Almeida e Passini (2006), Castellar e Vilhena (2010), Castrogiovanni, Callai e
Kaercher (2008), Daminani (2008), Filizola (2009), Klimeck (2007), Vasconcelos
(2009), Weisz e Sanches (2002) são exemplos de autores que se propõem a discutir
as várias nuances existentes no processo de ensino da Geografia.

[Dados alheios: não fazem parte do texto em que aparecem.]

-- ==== Sys2Proof/Machine/Engine.lean ====
section
/-! DEFINITION. The engine: registers, the tile store, tile counters, queues, exceptions, parking and resuming
(chapter 02). -/

namespace Sys2Proof.Machine

/-! ### Registers (R44) -/

/-- S[n]; S0 reads as zero. -/
def Engine.sReg (g : Engine) (n : Nat) : Word := if n = 0 then 0 else look 0 g.s n
/-- Writes S[n]; a write to S0 is discarded. -/
def Engine.putS (g : Engine) (n : Nat) (v : Word) : Engine := if n = 0 then g else { g with s := put 0 g.s n v }
/-- P[n]; P0 reads as all-true. -/
def Engine.pReg (g : Engine) (n : Nat) : PReg := if n = 0 then BitVec.allOnes 256 else look 0 g.p n
/-- Writes P[n]; a write to P0 is discarded. -/
def Engine.putP (g : Engine) (n : Nat) (v : PReg) : Engine := if n = 0 then g else { g with p := put 0 g.p n v }
/-- V[n]. -/
def Engine.vReg (g : Engine) (n : Nat) : VReg := look 0 g.v n
/-- Poison marks of V[n], one a byte (R100). -/
def Engine.vMarks (g : Engine) (n : Nat) : BitVec 256 := look 0 g.vp n
/-- Writes V[n] with its poison marks. -/
def Engine.putV (g : Engine) (n : Nat) (v : VReg) (m : BitVec 256) : Engine :=
  { g with v := put 0 g.v n v, vp := put 0 g.vp n m }

/-! ### The tile store (R45–R49) -/

/-- Bytes of the tile store. -/
def tsSize : Nat := 0x400000

/-- Bytes of a tile-store range. -/
def Engine.tsRead (g : Engine) (a n : Nat) : List Byte := (List.range n).map (fun i => look 0 g.ts (a + i))

/-- Whether a range touches a poisoned row (R47). -/
def Engine.tsPois (g : Engine) (a n : Nat) : Bool := (linesOf a n).any (fun r => nHas r g.tsPoison)

/-- One contiguous write of an instruction to the tile store. -/
structure TsWrite where
  addr   : Nat
  bytes  : List Byte
  poison : Bool := false
deriving DecidableEq, Repr

/-- The bytes of each row that a list of writes covers, one bit a byte. -/
def rowMasks (l : List TsWrite) : Tab Nat :=
  l.foldl (fun m w => (linesOf w.addr w.bytes.length).foldl (fun m r =>
    let lo := max w.addr (r * 64) - r * 64
    let hi := min (w.addr + w.bytes.length) (r * 64 + 64) - r * 64
    tabIns r (look 0 m r ||| (2 ^ hi - 2 ^ lo)) m) m) []

/-- The writes of one instruction, car, WAITT or CUPA return: a row that is written whole without poison loses its
mark, a row that receives poison is marked (R47). -/
def Engine.tsWrite (g : Engine) (l : List TsWrite) : Engine :=
  let masks := rowMasks l
  let bad := (l.filter TsWrite.poison).flatMap (fun w => linesOf w.addr w.bytes.length)
  let whole := (masks.filter (fun p => decide (p.2 = 2 ^ 64 - 1))).map Prod.fst
  { g with
    ts := l.foldl (fun m w => memPut m w.addr w.bytes) g.ts
    tsPoison := bad.foldl (fun t r => nIns r t) (whole.foldl (fun t r => nDel r t) g.tsPoison)
    tsLatent := whole.foldl (fun t r => tabDel r t) g.tsLatent }

/-- A read finds the errors of the rows it touches: corrected ones are counted, uncorrectable ones poison the row
(R47). -/
def senseTs (s : State) (e a n : Nat) : State :=
  forAll ((linesOf a n).filter (fun r => look 0 (s.eng e).tsLatent r ≠ 0)) (fun r s =>
    let one := decide (look 0 (s.eng e).tsLatent r = 1)
    let s := s.modEng e (fun g => { g with
      tsLatent := tabDel r g.tsLatent
      lastErr := r * 64
      ceCount := if one then satN 0xFFFF (g.ceCount + 1) else g.ceCount
      ueCount := if one then g.ueCount else satN 0xFFFF (g.ueCount + 1)
      tsPoison := if one then g.tsPoison else nIns r g.tsPoison })
    if one then pmEvent e 0x0F 0xFF 1 none s else s) s

/-! ### Queues (R38) -/

/-- The entries of a queue, by QUEUE code. -/
def Engine.queue (g : Engine) (q : Nat) : List Entry :=
  match q with
  | 0 => g.q0 | 1 => g.q1 | 2 => g.q2 | 3 => g.q3 | 4 => g.q4 | _ => g.q5

/-- Changes every queue. -/
def Engine.mapQueues (g : Engine) (f : List Entry → List Entry) : Engine :=
  { g with q0 := f g.q0, q1 := f g.q1, q2 := f g.q2, q3 := f g.q3, q4 := f g.q4, q5 := f g.q5 }

/-- Appends an entry to a queue. -/
def Engine.push (g : Engine) (q : Nat) (en : Entry) : Engine :=
  match q with
  | 0 => { g with q0 := g.q0 ++ [en] }
  | 1 => { g with q1 := g.q1 ++ [en] }
  | 2 => { g with q2 := g.q2 ++ [en] }
  | 3 => { g with q3 := g.q3 ++ [en] }
  | 4 => { g with q4 := g.q4 ++ [en] }
  | _ => { g with q5 := g.q5 ++ [en] }

/-- All entries of all queues. -/
def Engine.entries (g : Engine) : List Entry := g.q0 ++ g.q1 ++ g.q2 ++ g.q3 ++ g.q4 ++ g.q5

/-- Whether every queue is empty. -/
def Engine.queuesEmpty (g : Engine) : Bool := g.entries.isEmpty

/-- Whether DSN `a` was dispatched before `b` (R37: the DSN wraps). -/
def Engine.older (g : Engine) (a b : Nat) : Bool :=
  decide ((g.dsn + 2 ^ 32 - b) % 2 ^ 32 < (g.dsn + 2 ^ 32 - a) % 2 ^ 32)

/-- Whether no earlier instruction of another queue still reads or writes a register in a way that R41 orders. An
instruction that waits at its heads has read its guard (R71). -/
def Engine.hazardFree (g : Engine) (en : Entry) : Bool :=
  g.entries.all (fun x => !(g.older x.dsn en.dsn) ||
    (!regsMeet (writesPVA x.word) (readsPVA en.word ++ writesPVA en.word) &&
     (x.waits || !regsMeet (readsPVA x.word) (writesPVA en.word))))

/-- The entry with word `w` that stands at the head of every queue the word names (R82). -/
def Engine.atHeads (g : Engine) (w : Word) : Option Entry :=
  match wordQueues w with
  | [] => none
  | q :: qs =>
    match (g.queue q).head? with
    | none => none
    | some en =>
      if en.word = w ∧ qs.all (fun q => decide (((g.queue q).head?.map Entry.dsn) = some en.dsn)) then some en else none

/-- Whether the engine lets an instruction be executed: it runs, or it is parking and the instruction was under way when
that began (R58 step 2). -/
def Engine.executes (g : Engine) (en : Entry) : Bool :=
  (g.state == .running || (g.state == .parking && nHas en.dsn g.finishing)) && g.migrating.isNone && !g.unplaced

/-- The entry that stands at the head of every queue its word names, where the engine may execute it (R41, R82). -/
def headEntry (s : State) (e : Nat) (w : Word) : Option Entry :=
  ((s.eng e).atHeads w).filter (fun en => (s.eng e).executes en && (s.eng e).hazardFree en)

/-- The instruction leaves every queue that holds it, and dispatch held for it continues (R39, R81). -/
def Engine.pop (g : Engine) (dsn : Nat) : Engine :=
  { g.mapQueues (fun l => l.filter (fun en => en.dsn != dsn)) with hold := if g.hold = some dsn then none else g.hold }

/-- Changes an entry wherever it is held. -/
def Engine.modEntry (g : Engine) (dsn : Nat) (f : Entry → Entry) : Engine :=
  g.mapQueues (fun l => l.map (fun en => if en.dsn = dsn then f en else en))

/-- An entry as a sample records it. -/
def Entry.sampled (en : Entry) (q : Nat) : Sampled := ⟨en.addr, en.dsn, q⟩
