-- ==== Sys2Proof/Machine/Shunter.lean ====
section
/-! DEFINITION. Shunters: accepting descriptors, segments, cars, increments, completion records, pause, resume and abort
(R146–R170, R259, R264). -/

namespace Sys2Proof.Machine

/-! ### Streams (R146, R339) -/

/-- The engine of an engine shunter. -/
def streamEngine (st : Nat) : Option Nat := if st < 512 then some (st / 2) else none
/-- The Concourse whose Booking unit translates for a stream (R157). -/
def streamCc (st : Nat) : Nat := if st < 512 then ccOfEngine (st / 2) else (st - 512) / 16 % 4
/-- The observer as which a stream writes. -/
def streamObs (st : Nat) : Obs := if st < 512 then .submit (st / 2) else .other
/-- Descriptor slots (R146). -/
def streamSlots (st : Nat) : Nat := if st < 512 then 8 else 16

/-- Cars in flight that a stream may have: 8, or 4 on a Spire at stepping A2 under WA-02 (R146). -/
def streamLimit (s : State) (st : Nat) : Nat :=
  match streamEngine st with
  | some e =>
    if s.sig.wa.testBit 2 && (s.ident (siteSP (physSlot s e / 36))).stepping == 0x0A02 then 4 else 8
  | none => 8

/-- Cars in flight of a stream. -/
def Stream.inFlight (t : Stream) : Nat := t.slots.foldl (fun n d => n + d.inflight.length) 0

/-- Cars of a descriptor. -/
def Desc.total (d : Desc) : Nat := (descF d.words).cars

/-- Whether every car is complete. -/
def Desc.complete (d : Desc) : Bool := decide (d.total ≤ d.counted)

/-- Changes the descriptor in slot `i` of a stream. -/
def modDesc (s : State) (st i : Nat) (f : Desc → Desc) : State :=
  s.modStream st (fun t => { t with slots := t.slots.modify i f })

/-- Accepts a descriptor into a free slot with the next sequence number (R146, R147). -/
def acceptDesc (s : State) (st : Nat) (words : List Word) : State :=
  ({ s with nextKey := s.nextKey + 1 } : State).modStream st (fun t => { t with
    lastSeq := (t.lastSeq + 1) % 2 ^ 64
    slots := t.slots ++ [{ seq := (t.lastSeq + 1) % 2 ^ 64, words := words, born := s.nextKey }] })

/-! ### Records (R167) -/

/-- Bytes of a completion record. -/
def recordBytes (seq status cause flags cars : Nat) (progress : List Nat) : List Byte :=
  leBytes 8 seq ++ leBytes 1 status ++ leBytes 1 cause ++ leBytes 1 flags ++ leBytes 1 0 ++ leBytes 4 cars ++
    progress.flatMap (leBytes 3) ++ leBytes 1 0

/-- Writes a 32-byte record as two halves, bytes 16–31 first (R167). -/
def putRecord (s : State) (o : Obs) (pa : Nat) (bs : List Byte) : State :=
  memWrite (memWrite s o (pa + 16) (bs.drop 16) false) o pa (bs.take 16) false

/-- A record write: performed, waiting at its home or for its walk, or the fault's REASON, PTE and LEVEL. -/
inductive RecRes where
  | done
  | waits
  | fault (reason pte level : Nat)
deriving DecidableEq, Repr

/-- Translates a record's address and writes it. -/
def tryRecord (s : State) (cc asn va : Nat) (o : Obs) (bs : List Byte) : State × RecRes :=
  match translate s cc [cc] asn va .w false with
  | (s, .wait) => (s, .waits)
  | (s, .fault r p l) => (s, .fault r p l)
  | (s, .ok x) => if memWaits s (x.pa va) 32 then (s, .waits) else (putRecord s o (x.pa va) bs, .done)

/-- FLAGS of a descriptor's record. -/
def Desc.flags (d : Desc) (released : Bool) : Nat :=
  b2n d.poison + 2 * b2n d.resumed + 4 * b2n d.rewritten + 8 * b2n released

/-- The Siding entry of a descriptor's fault. -/
def descFault (st : Nat) (d : Desc) (kind reason access va car pte level : Nat) : FaultEnt :=
  { id := 0, reason := reason, access := access, va := va, asn := (descF d.words).asn, kind := kind,
    unit := if st < 512 then st % 2 else (st - 512) % 16, engine := (streamEngine st).getD 0xFFFF, reqSeq := d.seq,
    car := car, pte := pte, level := level }

/-- REQ_KIND of a descriptor's own faults. -/
def streamKind (st : Nat) : Nat := if st < 512 then 1 else 2

/-- Writes a descriptor's record, if it has one. A fault holds the record write and enters the Siding (R159). The
Boolean says that the record needs no further wait. -/
def descRecord (s : State) (st i status cause : Nat) (released : Bool) : State × Bool :=
  match (s.stream st).slots[i]? with
  | none => (s, false)
  | some d =>
    let f := descF d.words
    if f.record = 0 then (s, true)
    else
      let prog := f.progress (if status = 1 then f.cars else d.counted)
      let bs := recordBytes d.seq status cause (d.flags released) d.counted prog
      match tryRecord s (streamCc st) f.asn f.record (streamObs st) bs with
      | (s, .done) => (s, true)
      | (s, .waits) => (s, false)
      | (s, .fault r p l) =>
        let q := recordFault s (streamCc st) f.asn (descFault st d 4 r 2 f.record 0 p l)
        (modDesc q.1 st i (fun d => { d with recFault := some q.2 }), false)

/-! ### Counters (R155) -/

/-- `n` increments of a descriptor's counter. -/
def descInc (s : State) (f : DescF) (n : Nat) : State :=
  if f.ctEn then iter n (fun _ s => tcAdd s f.ctEngine f.ctTc f.ctInc) s else s

/-- The number of cars of the contiguous completed prefix from `k` on. -/
def prefixLen (done : NSet) (k : Nat) : Nat :=
  (List.range (done.length + 1)).foldl (fun n i => if n = i && nHas (k + i) done then n + 1 else n) 0

/-- Counts the contiguous completed prefix and applies its increments; the last car's waits for the record (R155,
R156). -/
def advanceDesc (s : State) (st i : Nat) : State :=
  match (s.stream st).slots[i]? with
  | none => s
  | some d =>
    let n := prefixLen d.done d.counted
    let total := d.total
    let inc := if total ≤ d.counted + n then n - 1 else n
    let s := modDesc s st i (fun d => { d with
      counted := d.counted + n
      done := d.done.filter (fun j => decide (d.counted + n ≤ j))
      maps := d.maps.filter (fun p => decide (d.counted + n < 16 * (p.1 + 1))) })
    descInc s (descF d.words) inc

/-! ### Segments (R157–R159) -/

/-- The slots after one more address is translated, that they are full or the walk waits, or the fault. -/
inductive SlotRes where
  | ok (l : List Xlat)
  | full
  | fault (va reason pte level : Nat)
deriving DecidableEq, Repr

Ancorados nos escritos dos autores supracitados, entende-se que, pensar o
ensino de Geografia é ir além da sala de aula (do espaço físico), da transposição de
conteúdos preestabelecidos nos manuais didáticos (livros), da memorização de
espaços e suas respectivas nomenclaturas. Acredita-se que, o ensino de Geografia,
para ser e fazer sentido, deve estar envolto por atitudes e procedimentos que lhes
dêem significado (ANTUNES, 2008.
Nesse contexto, ações simples, como a observação de acontecimentos,
fenômenos e elementos presentes na realidade, quando associados aos conceitos
da ciência geográfica, como, por exemplo, a paisagem3, é possível correlacionar a
vivência dos alunos aos saberes sistematizados, proporcionando uma aprendizagem
significativa aos mesmos, e sendo possível estruturar determinados saberes
geográficos.
Assim, centrado no olhar e na percepção dos alunos do Ensino Fundamental,
Séries Finais, do Instituto Sonho Colorido, Mossoró, Rio Grande do Norte (RN), esse
trabalho desenvolveu experiências de apreensão da realidade urbana da Cidade de
Mossoró, por parte dos referidos alunos, em seu percurso entre a casa e a escola. O
principal objetivo desse trabalho foi demonstrar a capacidade de apreensão e
elaboração de conteúdos por parte dos discentes na Educação Geográfica,
aportando tais apreensões em teoria que dê suporte à construção deste
conhecimento.
3 Entendido com um dos conceitos fundantes da geografia, que tem como uma das suas formas de
apreensão, o olhar, a simples observação do espaço, apesar de poder ser apreendida igualmente por outros sentidos humanos.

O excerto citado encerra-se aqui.